The main drawback of learning C first is that it wires you into thinking in
low-level terms (not like assembler, but still...); this can be a hinderance
when learning languages like Haskell, or even Java. A secondary drawback is
that most C references are *crap*. A lot of bad practice and misinformation
has metastasized in most books and tutorials.

C provides no standard containers beyond arrays. For anything more complicated
(queues, stacks, trees, dictionaries, etc.), you'll have to roll your own or
find a third-party library. The benefit of rolling your own is that you learn
how such containers work, and how different implementation strategies have
different performance.
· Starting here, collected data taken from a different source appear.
/-! ### `setTick` -/

@[simp] theorem State.setTick_pending (s : State) (x : BitVec 32) : (s.setTick x).pending = s.pending := rfl
@[simp] theorem State.setTick_draws (s : State) (x : BitVec 32) : (s.setTick x).draws = s.draws := rfl
@[simp] theorem State.setTick_loader (s : State) (x : BitVec 32) : (s.setTick x).loader = s.loader := rfl
@[simp] theorem State.setTick_tick (s : State) (x : BitVec 32) : (s.setTick x).tick = x := rfl
@[simp] theorem State.setTick_timer (s : State) (x : BitVec 32) : (s.setTick x).timer = s.timer := rfl
@[simp] theorem State.setTick_link (s : State) (x : BitVec 32) : (s.setTick x).link = s.link := rfl
@[simp] theorem State.setTick_lock (s : State) (x : BitVec 32) : (s.setTick x).lock = s.lock := rfl
@[simp] theorem State.setTick_heard (s : State) (x : BitVec 32) : (s.setTick x).heard = s.heard := rfl
@[simp] theorem State.setTick_walk (s : State) (x : BitVec 32) : (s.setTick x).walk = s.walk := rfl
@[simp] theorem State.setTick_member (s : State) (x : BitVec 32) : (s.setTick x).member = s.member := rfl
@[simp] theorem State.setTick_channels (s : State) (x : BitVec 32) : (s.setTick x).channels = s.channels := rfl
@[simp] theorem State.setTick_framePos (s : State) (x : BitVec 32) : (s.setTick x).framePos = s.framePos := rfl
@[simp] theorem State.setTick_stopLine (s : State) (x : BitVec 32) : (s.setTick x).stopLine = s.stopLine := rfl
@[simp] theorem State.setTick_console (s : State) (x : BitVec 32) : (s.setTick x).console = s.console := rfl
@[simp] theorem State.setTick_capture (s : State) (x : BitVec 32) : (s.setTick x).capture = s.capture := rfl
@[simp] theorem State.setTick_buffer (s : State) (x : BitVec 32) : (s.setTick x).buffer = s.buffer := rfl
@[simp] theorem State.setTick_port (s : State) (x : BitVec 32) : (s.setTick x).port = s.port := rfl

/-! ### `setTimer` -/

@[simp] theorem State.setTimer_pending (s : State) (x : RoundTimer) : (s.setTimer x).pending = s.pending := rfl
@[simp] theorem State.setTimer_draws (s : State) (x : RoundTimer) : (s.setTimer x).draws = s.draws := rfl
@[simp] theorem State.setTimer_loader (s : State) (x : RoundTimer) : (s.setTimer x).loader = s.loader := rfl
@[simp] theorem State.setTimer_tick (s : State) (x : RoundTimer) : (s.setTimer x).tick = s.tick := rfl
@[simp] theorem State.setTimer_timer (s : State) (x : RoundTimer) : (s.setTimer x).timer = x := rfl
@[simp] theorem State.setTimer_link (s : State) (x : RoundTimer) : (s.setTimer x).link = s.link := rfl
@[simp] theorem State.setTimer_lock (s : State) (x : RoundTimer) : (s.setTimer x).lock = s.lock := rfl
@[simp] theorem State.setTimer_heard (s : State) (x : RoundTimer) : (s.setTimer x).heard = s.heard := rfl
@[simp] theorem State.setTimer_walk (s : State) (x : RoundTimer) : (s.setTimer x).walk = s.walk := rfl
@[simp] theorem State.setTimer_member (s : State) (x : RoundTimer) : (s.setTimer x).member = s.member := rfl
@[simp] theorem State.setTimer_channels (s : State) (x : RoundTimer) : (s.setTimer x).channels = s.channels := rfl
@[simp] theorem State.setTimer_framePos (s : State) (x : RoundTimer) : (s.setTimer x).framePos = s.framePos := rfl
@[simp] theorem State.setTimer_stopLine (s : State) (x : RoundTimer) : (s.setTimer x).stopLine = s.stopLine := rfl
@[simp] theorem State.setTimer_console (s : State) (x : RoundTimer) : (s.setTimer x).console = s.console := rfl
@[simp] theorem State.setTimer_capture (s : State) (x : RoundTimer) : (s.setTimer x).capture = s.capture := rfl
@[simp] theorem State.setTimer_buffer (s : State) (x : RoundTimer) : (s.setTimer x).buffer = s.buffer := rfl
@[simp] theorem State.setTimer_port (s : State) (x : RoundTimer) : (s.setTimer x).port = s.port := rfl

/-! ### `setLink` -/

@[simp] theorem State.setLink_pending (s : State) (x : Transceiver) : (s.setLink x).pending = s.pending := rfl
@[simp] theorem State.setLink_draws (s : State) (x : Transceiver) : (s.setLink x).draws = s.draws := rfl
@[simp] theorem State.setLink_loader (s : State) (x : Transceiver) : (s.setLink x).loader = s.loader := rfl
@[simp] theorem State.setLink_tick (s : State) (x : Transceiver) : (s.setLink x).tick = s.tick := rfl
@[simp] theorem State.setLink_timer (s : State) (x : Transceiver) : (s.setLink x).timer = s.timer := rfl
@[simp] theorem State.setLink_link (s : State) (x : Transceiver) : (s.setLink x).link = x := rfl
@[simp] theorem State.setLink_lock (s : State) (x : Transceiver) : (s.setLink x).lock = s.lock := rfl
@[simp] theorem State.setLink_heard (s : State) (x : Transceiver) : (s.setLink x).heard = s.heard := rfl
@[simp] theorem State.setLink_walk (s : State) (x : Transceiver) : (s.setLink x).walk = s.walk := rfl
@[simp] theorem State.setLink_member (s : State) (x : Transceiver) : (s.setLink x).member = s.member := rfl
@[simp] theorem State.setLink_channels (s : State) (x : Transceiver) : (s.setLink x).channels = s.channels := rfl
@[simp] theorem State.setLink_framePos (s : State) (x : Transceiver) : (s.setLink x).framePos = s.framePos := rfl
@[simp] theorem State.setLink_stopLine (s : State) (x : Transceiver) : (s.setLink x).stopLine = s.stopLine := rfl
@[simp] theorem State.setLink_console (s : State) (x : Transceiver) : (s.setLink x).console = s.console := rfl
@[simp] theorem State.setLink_capture (s : State) (x : Transceiver) : (s.setLink x).capture = s.capture := rfl
@[simp] theorem State.setLink_buffer (s : State) (x : Transceiver) : (s.setLink x).buffer = s.buffer := rfl
@[simp] theorem State.setLink_port (s : State) (x : Transceiver) : (s.setLink x).port = s.port := rfl

/-! ### `setLock` -/

@[simp] theorem State.setLock_pending (s : State) (x : Lock) : (s.setLock x).pending = s.pending := rfl
@[simp] theorem State.setLock_draws (s : State) (x : Lock) : (s.setLock x).draws = s.draws := rfl
@[simp] theorem State.setLock_loader (s : State) (x : Lock) : (s.setLock x).loader = s.loader := rfl
@[simp] theorem State.setLock_tick (s : State) (x : Lock) : (s.setLock x).tick = s.tick := rfl
@[simp] theorem State.setLock_timer (s : State) (x : Lock) : (s.setLock x).timer = s.timer := rfl
@[simp] theorem State.setLock_link (s : State) (x : Lock) : (s.setLock x).link = s.link := rfl
@[simp] theorem State.setLock_lock (s : State) (x : Lock) : (s.setLock x).lock = x := rfl
@[simp] theorem State.setLock_heard (s : State) (x : Lock) : (s.setLock x).heard = s.heard := rfl
@[simp] theorem State.setLock_walk (s : State) (x : Lock) : (s.setLock x).walk = s.walk := rfl
@[simp] theorem State.setLock_member (s : State) (x : Lock) : (s.setLock x).member = s.member := rfl
@[simp] theorem State.setLock_channels (s : State) (x : Lock) : (s.setLock x).channels = s.channels := rfl
@[simp] theorem State.setLock_framePos (s : State) (x : Lock) : (s.setLock x).framePos = s.framePos := rfl
@[simp] theorem State.setLock_stopLine (s : State) (x : Lock) : (s.setLock x).stopLine = s.stopLine := rfl
@[simp] theorem State.setLock_console (s : State) (x : Lock) : (s.setLock x).console = s.console := rfl
@[simp] theorem State.setLock_capture (s : State) (x : Lock) : (s.setLock x).capture = s.capture := rfl
@[simp] theorem State.setLock_buffer (s : State) (x : Lock) : (s.setLock x).buffer = s.buffer := rfl
@[simp] theorem State.setLock_port (s : State) (x : Lock) : (s.setLock x).port = s.port := rfl

/-! ### `setHeard` -/

@[simp] theorem State.setHeard_pending (s : State) (x : HeardTable) : (s.setHeard x).pending = s.pending := rfl
@[simp] theorem State.setHeard_draws (s : State) (x : HeardTable) : (s.setHeard x).draws = s.draws := rfl
@[simp] theorem State.setHeard_loader (s : State) (x : HeardTable) : (s.setHeard x).loader = s.loader := rfl
@[simp] theorem State.setHeard_tick (s : State) (x : HeardTable) : (s.setHeard x).tick = s.tick := rfl
@[simp] theorem State.setHeard_timer (s : State) (x : HeardTable) : (s.setHeard x).timer = s.timer := rfl
@[simp] theorem State.setHeard_link (s : State) (x : HeardTable) : (s.setHeard x).link = s.link := rfl
@[simp] theorem State.setHeard_lock (s : State) (x : HeardTable) : (s.setHeard x).lock = s.lock := rfl
@[simp] theorem State.setHeard_heard (s : State) (x : HeardTable) : (s.setHeard x).heard = x := rfl
@[simp] theorem State.setHeard_walk (s : State) (x : HeardTable) : (s.setHeard x).walk = s.walk := rfl
@[simp] theorem State.setHeard_member (s : State) (x : HeardTable) : (s.setHeard x).member = s.member := rfl
@[simp] theorem State.setHeard_channels (s : State) (x : HeardTable) : (s.setHeard x).channels = s.channels := rfl
@[simp] theorem State.setHeard_framePos (s : State) (x : HeardTable) : (s.setHeard x).framePos = s.framePos := rfl
@[simp] theorem State.setHeard_stopLine (s : State) (x : HeardTable) : (s.setHeard x).stopLine = s.stopLine := rfl
@[simp] theorem State.setHeard_console (s : State) (x : HeardTable) : (s.setHeard x).console = s.console := rfl
@[simp] theorem State.setHeard_capture (s : State) (x : HeardTable) : (s.setHeard x).capture = s.capture := rfl
@[simp] theorem State.setHeard_buffer (s : State) (x : HeardTable) : (s.setHeard x).buffer = s.buffer := rfl
@[simp] theorem State.setHeard_port (s : State) (x : HeardTable) : (s.setHeard x).port = s.port := rfl

/-! ### `setWalk` -/

@[simp] theorem State.setWalk_pending (s : State) (x : WalkUnit) : (s.setWalk x).pending = s.pending := rfl
@[simp] theorem State.setWalk_draws (s : State) (x : WalkUnit) : (s.setWalk x).draws = s.draws := rfl
@[simp] theorem State.setWalk_loader (s : State) (x : WalkUnit) : (s.setWalk x).loader = s.loader := rfl
@[simp] theorem State.setWalk_tick (s : State) (x : WalkUnit) : (s.setWalk x).tick = s.tick := rfl
@[simp] theorem State.setWalk_timer (s : State) (x : WalkUnit) : (s.setWalk x).timer = s.timer := rfl
@[simp] theorem State.setWalk_link (s : State) (x : WalkUnit) : (s.setWalk x).link = s.link := rfl
@[simp] theorem State.setWalk_lock (s : State) (x : WalkUnit) : (s.setWalk x).lock = s.lock := rfl
@[simp] theorem State.setWalk_heard (s : State) (x : WalkUnit) : (s.setWalk x).heard = s.heard := rfl
@[simp] theorem State.setWalk_walk (s : State) (x : WalkUnit) : (s.setWalk x).walk = x := rfl
@[simp] theorem State.setWalk_member (s : State) (x : WalkUnit) : (s.setWalk x).member = s.member := rfl
@[simp] theorem State.setWalk_channels (s : State) (x : WalkUnit) : (s.setWalk x).channels = s.channels := rfl
@[simp] theorem State.setWalk_framePos (s : State) (x : WalkUnit) : (s.setWalk x).framePos = s.framePos := rfl
@[simp] theorem State.setWalk_stopLine (s : State) (x : WalkUnit) : (s.setWalk x).stopLine = s.stopLine := rfl
@[simp] theorem State.setWalk_console (s : State) (x : WalkUnit) : (s.setWalk x).console = s.console := rfl
@[simp] theorem State.setWalk_capture (s : State) (x : WalkUnit) : (s.setWalk x).capture = s.capture := rfl
@[simp] theorem State.setWalk_buffer (s : State) (x : WalkUnit) : (s.setWalk x).buffer = s.buffer := rfl
@[simp] theorem State.setWalk_port (s : State) (x : WalkUnit) : (s.setWalk x).port = s.port := rfl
The drawback is that you have to write, test, and debug
all that code along with the code that works the actual problem.

As for resources, my go-to desktop reference is Harbison & Steele's "C: A Reference Manual", currently 5th edition. Kernighan & Ritchie's "The C
Programming Language", 2nd ed., is somewhat long in the tooth (doesn't
cover C99), but is still a good introduction. Although I haven't used it
myself, King's "C Programming: A Modern Approach" is recommended by people
I trust.

An online draft of the latest C standard (C 2011), is available at

http://www.open-std.org/jtc1/sc22/wg14/www/docs/n1570.pdf

On its own it's not a great *learning* resource, but as you become more familiar
with the language it will be invaluable.

For my part, I don't do systems programming; I'm a dumb applications programmer who makes maybe one or two systems calls per project, usually to create a
thread or something. I've never worked an OS kernel, so I can't give any
guidance in that area.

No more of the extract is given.